Tendrá que haber elecciones para que el pueblo soberano aclare y simplifique el panorama político, excluya algunas excrecencias, facilite el gobierno que el país requiere y marque el camino que los partidos políticos deberían emprender, lo antes posible. Si el pueblo precisa de alguna ayuda para llevar a cabo tan importante misión, nada mejor que proceder a reformar, como primera providencia, la vigente ley electoral. Una ley que propicie los acuerdos y ponga a cada cual en su sitio. En caso contrario, con las condiciones políticas que hoy padecemos, los acuerdos serán imposibles, se impondrán los unos sobre los otros, e iremos camino de nada. No desaprovechemos la ocasión que nos ha dado la maldita pandemia.

Para terminar, recuerdo a los lectores que el próximo día 23 de abril, es el Día de Aragón. Posiblemente muchos lo habrán olvidado, dadas las circunstancias. Sin embargo, es una oportunidad para que el presidente de Aragón, vía telemática, nos llene el alma de autoestima y nos recuerde el agradecimiento que debemos a muchos aragoneses que «están luchando en los hospitales públicos y privados, en las residencias de mayores, en las ucis, en los campos y en las cadenas de alimentación, en los pueblos y en las ciudades, en las empresas, como autónomos; y que nunca se rendirán».

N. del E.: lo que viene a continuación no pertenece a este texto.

-- ==== Sys2Proof/Machine/Dormant.lean ====
section
/-! DEFINITION. Dormant: request and refusal, entry, wake sources, wake (16_bringup.md R444 to R449). -/

namespace Sys2Proof.Machine

/-- Every occupied position. -/
def allCores (s : State) : List Lcid := ((below 4096).map (BitVec.ofNat 12)).filter (occupied s)

/-! ### Refusals (Table 16.5) -/

/-- A LOAD, UNLOAD or DORMANT-excluded command of the host is in progress. -/
def loadRuns (s : State) : Bool :=
  (below 17).any fun f => (getFn s f).cmds.any fun c => c.fin.isNone && c.begun && (cmdOpc c.words == 0x20 || cmdOpc c.words == 0x21)

/-- A live-service procedure, a check, a recovery or a grove's sanitising is in progress. -/
def serviceRuns (s : State) : Bool :=
  !s.live.waiting.isEmpty || gapOpen s || !s.live.roll.isEmpty || s.pace.recalBusy || !s.check.hold.isEmpty || !s.check.sounding.isEmpty || s.sec.pending.isSome ||
  s.pgrove.any (fun p => bit p.2 63) || s.errs.tokens.any (fun t => t.done.isNone && !t.left && t.opc == 9) ||
  s.cores.any fun p => p.2.recHold

/-- R444: a context that is not FREE and has no save area, other than those that the Lookout frees first. -/
def unsaved (s : State) : Bool :=
  (allCores s).any fun l =>
    let k := getCore s l
    k.ctxs.any fun p => p.2.st ≠ .free && !(fld k.role 28 16 == 0 && p.2.origin == 2) && !hasRecord k (BitVec.ofNat 9 p.1)

/-- A context still waits on a sync object of another device. -/
def waitsFar (s : State) (l : Lcid) : Bool :=
  (getCore s l).un.syncs.any fun o => o.waits && !o.dead && bit o.name 48 && !(hasDid s && fld o.name 49 15 == (ownDid s).toNat)

/-- Table 16.6 step 2 is complete. -/
def allQuiet (s : State) : Bool := (allCores s).all fun l => quietCore (getCore s l) && !waitsFar s l

/-- The first condition of Table 16.5 that holds whatever the time. -/
def dormFault (s : State) : Option Status :=
  if !s.cruise.ready || loadRuns s || serviceRuns s then some sPERM
  else if unsaved s then some sBOUNDS
  else none

/-! ### Entry (Table 16.6) -/

/-- HOLD_ALL of a core written. -/
def setHoldAll (s : State) (l : Lcid) (on : Bool) : State := modCore s l fun k => setCtrl k (putFld k.ctrl 1 1 (bitAt on 0))

/-- Table 16.6 step 2: HOLD_ALL set in every core, with what it sets noted. -/
def holdAllCores (s : State) : State :=
  (allCores s).foldl (fun s l =>
    if bit (getCore s l).ctrl 1 then s
    else { setHoldAll s l true with dorm := { s.dorm with held := sIns s.dorm.held l.toNat } }) s

/-- Step 2 undone: the HOLD_ALL that it has set cleared, and no other. -/
def undoHolds (s : State) : State :=
  let s' := s.dorm.held.foldl (fun s n => setHoldAll s (BitVec.ofNat 12 n) false) s
  { s' with dorm := { s'.dorm with held := [] } }

/-- Table 16.7 step 4: HOLD_ALL cleared in every core. -/
def releaseAllCores (s : State) : State :=
  let s' := (allCores s).foldl (fun s l => setHoldAll s l false) s
  { s' with dorm := { s'.dorm with held := [] } }

/-- A refusal: recorded, and every step taken undone (R444). -/
def refuseDormant (s : State) (st : Status) : State :=
  let s := undoHolds s
  { s with dorm := { s.dorm with st := .active, refusal := st } }

/-- R444: contexts that run the resident image freed. -/
def freeResident (s : State) : State :=
  (allCores s).foldl (fun s l =>
    let k := getCore s l
    if fld k.role 28 16 = 0 then
      ((k.ctxs.filter fun p => p.2.st ≠ .free && p.2.origin == 2).map fun p => BitVec.ofNat 9 p.1).foldl (fun s c => freeCtx s l c) s
    else s) s

/-- Table 16.6 step 3: the save of a context with its state code, and of the accumulators that it holds, in the layouts of Tables 18.5 and 18.6. It
goes to the copies that hold no latest valid Ring record, with VALID 0, so that a replay takes none of it; word 1 holds the state code and that of HELD_FROM
(log entry 134, DESIGN CHOICE). -/
def saveCtx (k : Core) (c : CtxNo) : Core :=
  let x := getCtx k c
  let acc := heldMask k.eng.accOwner c
  let inval := fun (sl : Slice) (a : Nat) => slPut sl a (leBytes 8 ((slWord sl a).toNat % 2 ^ 63))
  let k := ((below 8).filter acc.testBit).foldl (fun k a =>
    let at' := accRec k a (nextCopy k.sp (accRec k a 0) (accRec k a 1))
    modSp (saveAcc k c 0 a) fun sl => inval sl at') k
  let at' := ctxRec k c (nextCopy k.sp (ctxRec k c 0) (ctxRec k c 1))
  let ws := ctxRecWords k c x 0 (wd (stCode x.heldFrom * 8 + stCode x.st)) x.pc (heldMask k.eng.tdOwner c) acc
  modSp k fun sl => inval (slPutWords sl at' ws) at'

/-- Every context of a core that is not FREE saved. -/
def saveCore (s : State) (l : Lcid) : State :=
  modCore s l fun k => ((k.ctxs.filter fun q => q.2.st ≠ .free).map fun q => BitVec.ofNat 9 q.1).foldl saveCtx k

/-- Table 16.6 steps 3 to 5: every context saved, the ports in low-power idle, the stacks in self-refresh with the requests that their controllers
have not accepted discarded (R360), the logic without power. -/
def sleepNow (s : State) : State :=
  let s := (allCores s).foldl saveCore s
  let saved := s.cores.flatMap fun p => (p.2.ctxs.filter fun q => q.2.st ≠ .free).map fun q => (p.1, q.1, q.2)
  let s := (below 4).foldl (fun s t => modStack s (BitVec.ofNat 2 t) fun k => { k with selfRef := k.trained }) s
  let s := { s with host := { s.host with link := { s.host.link with inL1 := s.host.link.up && s.host.link.cfg.l1 } } }
  let s := { s with landing := (below 4).foldl (fun t e => tput [] t e []) s.landing }
  let s := saved.foldl (fun s p => modCore s (BitVec.ofNat 12 p.1) fun k => { k with ctxs := [] }) s
  let s := setRails s fun _ => 550
  let d := s.dorm
  { s with dorm := { d with
      st := .dormant, saved := saved, slept := true, portsIdle := true, entries := BitVec.ofNat 16 (satAdd 16 d.entries.toNat 1)
      dueTick := if d.timer = 0 then none else some (deadlineAt s (1000 * d.timer.toNat)) } }

/-- Entry goes on: it waits for commands in flight, holds every core, and sleeps once all are quiet. A refusal condition that
arises meanwhile ends it. -/
def dormStep (s : State) : State :=
  if s.dorm.st ≠ .entering then s
  else match dormFault s with
  | some st => refuseDormant s st
  | none =>
    if (below 17).any fun f => !(getFn s f).cmds.isEmpty then s
    else
      let s := holdAllCores s
      if allQuiet s then sleepNow s else s

/-- R444: a request accepted, or refused with its status. -/
def requestDormant (s : State) : State × Status :=
  match dormFault s with
  | some st => (refuseDormant s st, st)
  | none =>
    let s := freeResident s
    (dormStep { s with dorm := { s.dorm with st := .entering, reqTick := now s, held := [], slept := false } }, sOK)

/-! ### The request -/

/-- A write of DEV_DORMANT_CTRL (Table 16.12): WAKE_EN and TIMER take effect, then REQ; a request while entry or wake is running is
rejected (R449). -/
def dormCtrlWrite (w : Wr) (s : State) : State :=
  let v := mergeHalf w.half (dormCtrl s) w.value
  let req := bit (halfBits w.half w.value) 63
  guardWrite s w.writer.toNat 0 0x118 (byPf0 w.writer.toNat) none (!bit v 33) (!req || s.dorm.st == .active) fun s =>
    let s := { s with dorm := { s.dorm with wakeEn := BitVec.ofNat 4 (fld v 32 4), timer := BitVec.ofNat 32 (fld v 0 32) } }
    if req then (requestDormant s).1 else s

/-- The DORMANT command's words: TIMER, then WAKE_EN; bit 1 of WAKE_EN written 0 is a reserved value (log entry 61, DEDUCED). -/
def dormArgsBad (ws : List Word) : Bool :=
  ws.length != 2 || fld (ws.getD 0 0) 32 32 != 0 || fld (ws.getD 1 0) 4 60 != 0 || !bit (ws.getD 1 0) 1

/-- DORMANT (R444): by register, or by command, which is answered when the request is accepted or refused. -/
def doDormant (src : DormantSrc) (s : State) : State :=
  match src with
  | .reg w => if bit (halfBits w.half w.value) 63 then dormCtrlWrite w s else s
  | .cmd m => withToken s m 0x0B (dormArgsBad m.args) fun s =>
    if s.dorm.st ≠ .active then finishToken s m.step sPERM []
    else
      let q := requestDormant { s with dorm := { s.dorm with
        wakeEn := BitVec.ofNat 4 (fld (m.args.getD 1 0) 0 4), timer := BitVec.ofNat 32 (fld (m.args.getD 0 0) 0 32) } }
      finishToken q.1 m.step q.2 []

/-- DORMANT_QUIET_TIMEOUT (Table 16.5): not quiet 100 ms after the request. -/
def doDormantQuietTimeout (s : State) : State :=
  if s.dorm.st = .entering ∧ s.dorm.reqTick + 100001 ≤ now s ∧ allQuiet s = false then refuseDormant s sQTIMEOUT else s

/-- DORMANT_TIMER_EXPIRY (R447). -/
def doDormantTimerExpiry (s : State) : State :=
  match s.dorm.dueTick with
  | some t =>
    if s.dorm.st = .dormant ∧ t ≤ now s then fireWake { s with dorm := { s.dorm with dueTick := none } } 3 else s
  | none => s

/-! ### Wake (R448, R449) -/

/-- The bytes of the save area that hold a context: its records, and those of the accumulators that it holds. -/
def savedAt (k : Core) (c : CtxNo) (a : Nat) : Bool :=
  (decide (ctxRec k c 0 ≤ a) && decide (a < ctxRec k c 0 + 1024)) ||
  (below 8).any fun i => tget none k.eng.accOwner i == some c && decide (accRec k i 0 ≤ a) && decide (a < accRec k i 0 + 17664)

/-- R449: the poisoned address in a context's saved state, from the errors that its reading meets. -/
def savedPoison (s : State) (l : Lcid) (c : CtxNo) (upsets : List (Lcid × Upset)) : Option Nat :=
  ((upsets.filter fun u => u.1 == l && !u.2.correctable && savedAt (getCore s l) c (u.2.at' % 65536 * 32)).head?).map fun u => u.2.at' % 65536 * 32

/-- A saved context restored, FAULTED if its saved state reads poisoned. -/
def wakeCtx (upsets : List (Lcid × Upset)) (s : State) (p : Nat × Nat × Ctx) : State :=
  let l : Lcid := BitVec.ofNat 12 p.1
  let c : CtxNo := BitVec.ofNat 9 p.2.1
  let s := modCtxOf s l c fun _ => p.2.2
  match savedPoison s l c upsets with
  | some a => precise s l c sPOISON 0 (wd a)
  | none => s

/-- R449: an entry that a wake source has interrupted undoes the steps that it has taken. -/
def undoEntry (lastUs : Nat) (s : State) : State :=
  let s := undoHolds s
  { s with dorm := { s.dorm with st := .active, lastUs := BitVec.ofNat 16 (min lastUs 65535) }, pins := { s.pins with wake := false } }

/-- R374, R447: the window accesses that have waited for the stacks to leave self-refresh served, in the order received. -/
def serveWindow (s : State) : State :=
  let q := s.host.winq
  q.foldl (fun s r => windowAccess r s) { s with host := { s.host with winq := [] } }

/-- WAKE_FROM_DORMANT (Table 16.7), also out of an entry that a source has interrupted. -/
def doWakeFromDormant (lastUs : Nat) (upsets : List (Lcid × Upset)) (s : State) : State :=
  if s.dorm.st ≠ .waking then s
  else if !s.dorm.slept then undoEntry lastUs s
  else
    let s := (below 4).foldl (fun s t => modStack s (BitVec.ofNat 2 t) fun k => { k with selfRef := false }) s
    let saved := s.dorm.saved
    let s := { s with host := { s.host with link := { s.host.link with inL1 := false } } }
    let s := { s with dorm := { s.dorm with saved := [], dueTick := none } }
    let s := upsets.foldl (fun s u => if occupied s u.1 then slUpset s u.1 u.2 else s) s
    let s := saved.foldl (wakeCtx upsets) s
    let s := setRails (releaseAllCores s) (railFor s)
    serveWindow { s with
      quiets := s.quiets.map fun q => (q.1, q.2.1, { q.2.2 with quiet := now s })
      dorm := { s.dorm with st := .active, slept := false, portsIdle := false, lastUs := BitVec.ofNat 16 (min lastUs 65535) }
      pins := { s.pins with wake := false } }

/-- WAKE (R447): the management interfaces' wake source. -/
def doMgmtWake (m : Mgmt) (s : State) : State :=
  withToken s m 0x0C (!m.args.isEmpty) fun s => finishToken (fireWake s 1) m.step sOK []

/-! ### Meanings -/

def execDormant (src : DormantSrc) (s : State) : Out := .next (doDormant src s)
def execDormantQuietTimeout (s : State) : Out := .next (doDormantQuietTimeout s)
def execDormantTimerExpiry (s : State) : Out := .next (doDormantTimerExpiry s)
def execWakeFromDormant (lastUs : Nat) (upsets : List (Lcid × Upset)) (s : State) : Out := .next (doWakeFromDormant lastUs upsets s)
def execMgmtWake (m : Mgmt) (s : State) : Out := .next (doMgmtWake m s)

end Sys2Proof.Machine
end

Si, además emulando al líder que he parafraseado, consigue una forma de gobernar que cuente con todas las fuerzas políticas parlamentarias -lo que el propio Lambán ha denominado pactos del Pignatelli- estaremos en el mejor camino y, una vez más, Aragón habrá dado una lección a España. Lo que en Madrid no parece posible, en Aragón si se puede.